Problem to work on: Pick out each line below containing "AccessUnit".

Start of Block

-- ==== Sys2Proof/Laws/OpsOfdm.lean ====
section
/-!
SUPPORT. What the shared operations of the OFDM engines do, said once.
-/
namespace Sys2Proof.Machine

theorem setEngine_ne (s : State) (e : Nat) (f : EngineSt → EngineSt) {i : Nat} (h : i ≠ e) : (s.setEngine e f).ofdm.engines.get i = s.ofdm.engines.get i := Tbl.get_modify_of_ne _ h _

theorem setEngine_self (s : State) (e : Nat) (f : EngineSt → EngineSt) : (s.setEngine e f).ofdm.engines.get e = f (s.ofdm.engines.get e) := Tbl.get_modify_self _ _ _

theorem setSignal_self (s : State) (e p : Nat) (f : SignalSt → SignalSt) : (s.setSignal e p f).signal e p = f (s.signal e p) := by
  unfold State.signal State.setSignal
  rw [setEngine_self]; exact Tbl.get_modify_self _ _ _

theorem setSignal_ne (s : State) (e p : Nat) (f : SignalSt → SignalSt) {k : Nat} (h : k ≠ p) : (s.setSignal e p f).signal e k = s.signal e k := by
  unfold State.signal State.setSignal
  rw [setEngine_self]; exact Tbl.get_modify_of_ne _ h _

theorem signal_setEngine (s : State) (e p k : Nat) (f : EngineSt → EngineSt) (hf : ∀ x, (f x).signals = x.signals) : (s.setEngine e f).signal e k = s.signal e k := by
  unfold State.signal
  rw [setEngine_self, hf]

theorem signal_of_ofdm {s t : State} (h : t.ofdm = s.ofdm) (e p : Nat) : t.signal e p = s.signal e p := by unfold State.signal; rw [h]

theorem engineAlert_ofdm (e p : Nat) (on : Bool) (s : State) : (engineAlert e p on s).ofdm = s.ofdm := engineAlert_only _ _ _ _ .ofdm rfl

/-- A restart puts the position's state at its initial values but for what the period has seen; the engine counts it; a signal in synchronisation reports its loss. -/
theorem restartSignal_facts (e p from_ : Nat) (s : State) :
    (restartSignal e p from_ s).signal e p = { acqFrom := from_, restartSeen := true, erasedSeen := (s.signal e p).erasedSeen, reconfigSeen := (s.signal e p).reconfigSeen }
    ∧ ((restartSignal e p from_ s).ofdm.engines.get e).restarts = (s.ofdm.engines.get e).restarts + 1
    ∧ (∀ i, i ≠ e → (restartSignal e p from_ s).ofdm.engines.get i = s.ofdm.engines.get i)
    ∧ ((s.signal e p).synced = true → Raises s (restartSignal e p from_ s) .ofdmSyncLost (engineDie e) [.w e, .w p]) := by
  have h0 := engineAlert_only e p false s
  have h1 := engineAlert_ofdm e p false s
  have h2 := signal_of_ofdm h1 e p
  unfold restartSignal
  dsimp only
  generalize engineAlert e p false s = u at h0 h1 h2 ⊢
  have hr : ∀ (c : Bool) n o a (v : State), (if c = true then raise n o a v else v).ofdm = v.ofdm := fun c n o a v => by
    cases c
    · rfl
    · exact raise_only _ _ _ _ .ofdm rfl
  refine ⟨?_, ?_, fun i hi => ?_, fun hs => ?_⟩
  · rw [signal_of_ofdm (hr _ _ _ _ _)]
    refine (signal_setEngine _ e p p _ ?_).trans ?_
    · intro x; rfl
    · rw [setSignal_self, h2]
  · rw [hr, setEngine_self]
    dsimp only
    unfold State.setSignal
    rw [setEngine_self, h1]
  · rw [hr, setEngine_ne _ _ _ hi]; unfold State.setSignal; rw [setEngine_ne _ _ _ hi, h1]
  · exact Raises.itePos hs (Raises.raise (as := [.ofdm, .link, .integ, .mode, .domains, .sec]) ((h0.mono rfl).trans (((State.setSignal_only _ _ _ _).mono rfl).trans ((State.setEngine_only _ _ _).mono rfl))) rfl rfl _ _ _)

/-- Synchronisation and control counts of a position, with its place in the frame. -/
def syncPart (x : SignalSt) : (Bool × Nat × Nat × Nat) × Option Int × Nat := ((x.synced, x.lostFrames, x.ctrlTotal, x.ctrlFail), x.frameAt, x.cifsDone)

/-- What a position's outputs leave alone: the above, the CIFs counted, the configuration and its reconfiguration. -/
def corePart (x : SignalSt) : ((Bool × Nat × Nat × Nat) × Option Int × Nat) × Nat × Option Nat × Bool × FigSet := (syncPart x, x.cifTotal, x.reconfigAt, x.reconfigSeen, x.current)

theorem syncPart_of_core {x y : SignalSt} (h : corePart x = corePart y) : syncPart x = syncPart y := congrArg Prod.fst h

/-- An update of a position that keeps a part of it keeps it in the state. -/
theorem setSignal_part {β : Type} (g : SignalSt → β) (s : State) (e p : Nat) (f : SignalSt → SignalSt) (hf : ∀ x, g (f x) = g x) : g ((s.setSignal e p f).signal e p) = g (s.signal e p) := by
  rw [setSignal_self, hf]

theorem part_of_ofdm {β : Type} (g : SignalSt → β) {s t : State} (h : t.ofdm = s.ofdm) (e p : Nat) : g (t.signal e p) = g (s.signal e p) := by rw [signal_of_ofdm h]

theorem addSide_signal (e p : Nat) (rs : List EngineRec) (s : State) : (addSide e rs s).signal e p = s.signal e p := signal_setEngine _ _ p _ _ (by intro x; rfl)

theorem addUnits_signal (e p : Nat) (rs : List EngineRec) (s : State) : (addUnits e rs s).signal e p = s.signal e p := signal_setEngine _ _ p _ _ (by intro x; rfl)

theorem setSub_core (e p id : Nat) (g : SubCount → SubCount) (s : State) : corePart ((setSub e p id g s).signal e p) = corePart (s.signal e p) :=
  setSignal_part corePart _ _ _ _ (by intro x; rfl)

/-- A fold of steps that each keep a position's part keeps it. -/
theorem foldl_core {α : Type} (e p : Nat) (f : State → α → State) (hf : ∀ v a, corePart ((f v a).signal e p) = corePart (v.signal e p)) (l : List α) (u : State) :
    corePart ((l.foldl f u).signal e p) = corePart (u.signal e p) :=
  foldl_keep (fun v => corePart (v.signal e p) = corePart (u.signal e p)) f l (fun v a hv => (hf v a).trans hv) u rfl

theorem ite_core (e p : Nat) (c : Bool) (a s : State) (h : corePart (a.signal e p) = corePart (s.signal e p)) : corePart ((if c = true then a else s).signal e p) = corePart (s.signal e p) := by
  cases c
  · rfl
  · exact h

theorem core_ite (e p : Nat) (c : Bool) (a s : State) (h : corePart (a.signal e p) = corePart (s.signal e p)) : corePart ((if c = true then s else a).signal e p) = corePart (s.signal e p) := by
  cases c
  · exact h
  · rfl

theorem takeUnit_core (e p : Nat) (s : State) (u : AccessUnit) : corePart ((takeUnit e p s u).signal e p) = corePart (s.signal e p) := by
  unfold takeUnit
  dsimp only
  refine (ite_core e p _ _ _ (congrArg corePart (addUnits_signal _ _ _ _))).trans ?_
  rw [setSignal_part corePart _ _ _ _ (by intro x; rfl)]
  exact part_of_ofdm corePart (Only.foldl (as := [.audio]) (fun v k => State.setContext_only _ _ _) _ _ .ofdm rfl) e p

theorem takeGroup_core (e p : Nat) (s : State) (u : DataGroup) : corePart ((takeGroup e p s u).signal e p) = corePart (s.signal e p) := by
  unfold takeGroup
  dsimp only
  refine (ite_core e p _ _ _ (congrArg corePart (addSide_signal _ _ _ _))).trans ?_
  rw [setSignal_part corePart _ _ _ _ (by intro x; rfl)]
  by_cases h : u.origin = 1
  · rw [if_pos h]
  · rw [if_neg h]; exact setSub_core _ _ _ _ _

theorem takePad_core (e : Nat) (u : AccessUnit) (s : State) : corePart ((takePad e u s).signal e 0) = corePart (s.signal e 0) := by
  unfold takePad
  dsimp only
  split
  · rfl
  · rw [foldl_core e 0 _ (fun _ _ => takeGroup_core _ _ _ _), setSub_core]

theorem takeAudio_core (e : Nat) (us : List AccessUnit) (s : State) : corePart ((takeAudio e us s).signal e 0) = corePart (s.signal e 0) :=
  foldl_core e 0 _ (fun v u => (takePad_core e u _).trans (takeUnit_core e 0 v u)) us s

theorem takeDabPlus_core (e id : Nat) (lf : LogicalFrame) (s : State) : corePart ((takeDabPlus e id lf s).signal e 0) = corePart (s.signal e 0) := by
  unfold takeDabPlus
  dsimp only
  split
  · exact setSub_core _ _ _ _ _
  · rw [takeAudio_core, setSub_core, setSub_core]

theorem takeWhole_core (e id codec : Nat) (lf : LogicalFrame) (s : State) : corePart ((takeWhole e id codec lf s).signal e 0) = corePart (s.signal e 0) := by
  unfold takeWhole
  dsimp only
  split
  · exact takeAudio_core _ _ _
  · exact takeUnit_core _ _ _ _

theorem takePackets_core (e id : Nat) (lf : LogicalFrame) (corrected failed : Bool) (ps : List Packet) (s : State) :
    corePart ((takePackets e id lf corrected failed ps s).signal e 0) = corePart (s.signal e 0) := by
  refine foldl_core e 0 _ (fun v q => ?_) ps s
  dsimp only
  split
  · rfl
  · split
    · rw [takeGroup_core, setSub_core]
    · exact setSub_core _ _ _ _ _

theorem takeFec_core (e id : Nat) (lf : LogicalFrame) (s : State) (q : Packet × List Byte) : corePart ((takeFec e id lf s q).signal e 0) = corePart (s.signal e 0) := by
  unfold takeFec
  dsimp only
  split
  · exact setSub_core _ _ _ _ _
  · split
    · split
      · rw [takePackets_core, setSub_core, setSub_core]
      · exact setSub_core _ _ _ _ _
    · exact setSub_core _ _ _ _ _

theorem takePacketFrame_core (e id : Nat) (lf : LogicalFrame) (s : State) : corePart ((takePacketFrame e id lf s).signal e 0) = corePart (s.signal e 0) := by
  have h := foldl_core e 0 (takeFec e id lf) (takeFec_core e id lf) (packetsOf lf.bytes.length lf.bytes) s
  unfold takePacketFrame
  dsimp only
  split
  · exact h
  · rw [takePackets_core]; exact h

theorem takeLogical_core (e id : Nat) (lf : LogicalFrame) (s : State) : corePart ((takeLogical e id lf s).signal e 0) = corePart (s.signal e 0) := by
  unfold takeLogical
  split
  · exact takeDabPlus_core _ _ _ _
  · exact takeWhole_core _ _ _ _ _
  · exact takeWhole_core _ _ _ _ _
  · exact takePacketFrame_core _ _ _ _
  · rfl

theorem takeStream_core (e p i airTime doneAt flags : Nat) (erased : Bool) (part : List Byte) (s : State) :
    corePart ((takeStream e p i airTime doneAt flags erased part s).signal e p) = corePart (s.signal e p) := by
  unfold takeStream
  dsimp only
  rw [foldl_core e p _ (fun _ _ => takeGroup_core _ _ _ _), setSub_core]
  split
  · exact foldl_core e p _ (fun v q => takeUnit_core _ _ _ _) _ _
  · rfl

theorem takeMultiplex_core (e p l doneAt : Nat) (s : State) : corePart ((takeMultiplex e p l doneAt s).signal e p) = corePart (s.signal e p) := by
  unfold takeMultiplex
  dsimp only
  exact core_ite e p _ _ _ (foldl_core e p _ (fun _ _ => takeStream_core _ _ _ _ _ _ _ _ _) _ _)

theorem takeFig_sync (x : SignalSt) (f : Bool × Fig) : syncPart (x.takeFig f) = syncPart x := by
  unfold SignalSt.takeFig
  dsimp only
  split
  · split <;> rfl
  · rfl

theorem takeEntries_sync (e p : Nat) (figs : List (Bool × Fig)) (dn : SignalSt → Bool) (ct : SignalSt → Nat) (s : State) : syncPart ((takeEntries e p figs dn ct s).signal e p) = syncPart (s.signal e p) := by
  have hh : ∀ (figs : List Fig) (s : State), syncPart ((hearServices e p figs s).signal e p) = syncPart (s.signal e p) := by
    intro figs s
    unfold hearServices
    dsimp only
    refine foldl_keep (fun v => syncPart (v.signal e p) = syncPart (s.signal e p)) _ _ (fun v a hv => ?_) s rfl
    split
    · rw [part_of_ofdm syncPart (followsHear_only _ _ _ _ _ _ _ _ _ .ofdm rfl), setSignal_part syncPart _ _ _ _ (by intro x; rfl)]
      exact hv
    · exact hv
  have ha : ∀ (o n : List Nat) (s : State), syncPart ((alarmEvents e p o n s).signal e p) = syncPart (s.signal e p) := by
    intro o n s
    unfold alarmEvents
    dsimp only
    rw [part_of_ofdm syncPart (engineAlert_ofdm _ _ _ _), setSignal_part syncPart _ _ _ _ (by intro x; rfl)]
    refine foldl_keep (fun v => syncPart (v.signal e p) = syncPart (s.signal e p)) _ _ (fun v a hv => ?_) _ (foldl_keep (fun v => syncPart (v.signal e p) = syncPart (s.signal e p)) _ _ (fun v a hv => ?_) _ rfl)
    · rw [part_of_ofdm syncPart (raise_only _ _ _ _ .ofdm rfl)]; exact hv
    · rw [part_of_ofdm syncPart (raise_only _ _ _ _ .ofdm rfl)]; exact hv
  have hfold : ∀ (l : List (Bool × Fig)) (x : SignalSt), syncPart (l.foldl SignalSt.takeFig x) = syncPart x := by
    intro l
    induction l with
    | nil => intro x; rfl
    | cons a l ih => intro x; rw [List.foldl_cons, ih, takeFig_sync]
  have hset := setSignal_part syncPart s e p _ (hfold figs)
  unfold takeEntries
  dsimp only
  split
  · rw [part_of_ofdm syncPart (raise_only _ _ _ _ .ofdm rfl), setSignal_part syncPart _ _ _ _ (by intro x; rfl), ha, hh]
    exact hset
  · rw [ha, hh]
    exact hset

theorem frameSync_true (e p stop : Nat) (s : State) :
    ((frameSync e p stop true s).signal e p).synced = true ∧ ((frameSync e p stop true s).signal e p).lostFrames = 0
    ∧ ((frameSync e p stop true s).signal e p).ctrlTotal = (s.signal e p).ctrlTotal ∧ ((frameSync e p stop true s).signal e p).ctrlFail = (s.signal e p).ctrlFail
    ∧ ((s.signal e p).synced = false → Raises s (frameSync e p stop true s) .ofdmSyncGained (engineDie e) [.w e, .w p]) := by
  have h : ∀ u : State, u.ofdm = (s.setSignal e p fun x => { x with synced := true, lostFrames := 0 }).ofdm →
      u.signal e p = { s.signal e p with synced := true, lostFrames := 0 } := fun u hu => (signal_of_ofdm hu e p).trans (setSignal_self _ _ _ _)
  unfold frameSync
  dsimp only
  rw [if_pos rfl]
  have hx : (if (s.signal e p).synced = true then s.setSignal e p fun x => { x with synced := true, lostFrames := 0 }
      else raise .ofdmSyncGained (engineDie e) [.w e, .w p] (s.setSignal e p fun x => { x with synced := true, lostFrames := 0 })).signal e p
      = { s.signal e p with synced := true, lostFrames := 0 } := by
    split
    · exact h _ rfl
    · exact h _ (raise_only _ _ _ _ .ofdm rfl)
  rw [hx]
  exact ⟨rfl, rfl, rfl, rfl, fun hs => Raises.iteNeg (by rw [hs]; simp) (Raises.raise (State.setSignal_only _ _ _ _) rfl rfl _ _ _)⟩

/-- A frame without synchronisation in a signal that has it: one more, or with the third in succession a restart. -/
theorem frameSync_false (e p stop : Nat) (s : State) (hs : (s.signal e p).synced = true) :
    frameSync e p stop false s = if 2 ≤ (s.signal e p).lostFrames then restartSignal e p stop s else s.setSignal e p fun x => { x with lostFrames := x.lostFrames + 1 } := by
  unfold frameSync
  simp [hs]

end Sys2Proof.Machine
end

End of Block

Final answer:
theorem takeUnit_core (e p : Nat) (s : State) (u : AccessUnit) : corePart ((takeUnit e p s u).signal e p) = corePart (s.signal e p) := by
theorem takePad_core (e : Nat) (u : AccessUnit) (s : State) : corePart ((takePad e u s).signal e 0) = corePart (s.signal e 0) := by
theorem takeAudio_core (e : Nat) (us : List AccessUnit) (s : State) : corePart ((takeAudio e us s).signal e 0) = corePart (s.signal e 0) :=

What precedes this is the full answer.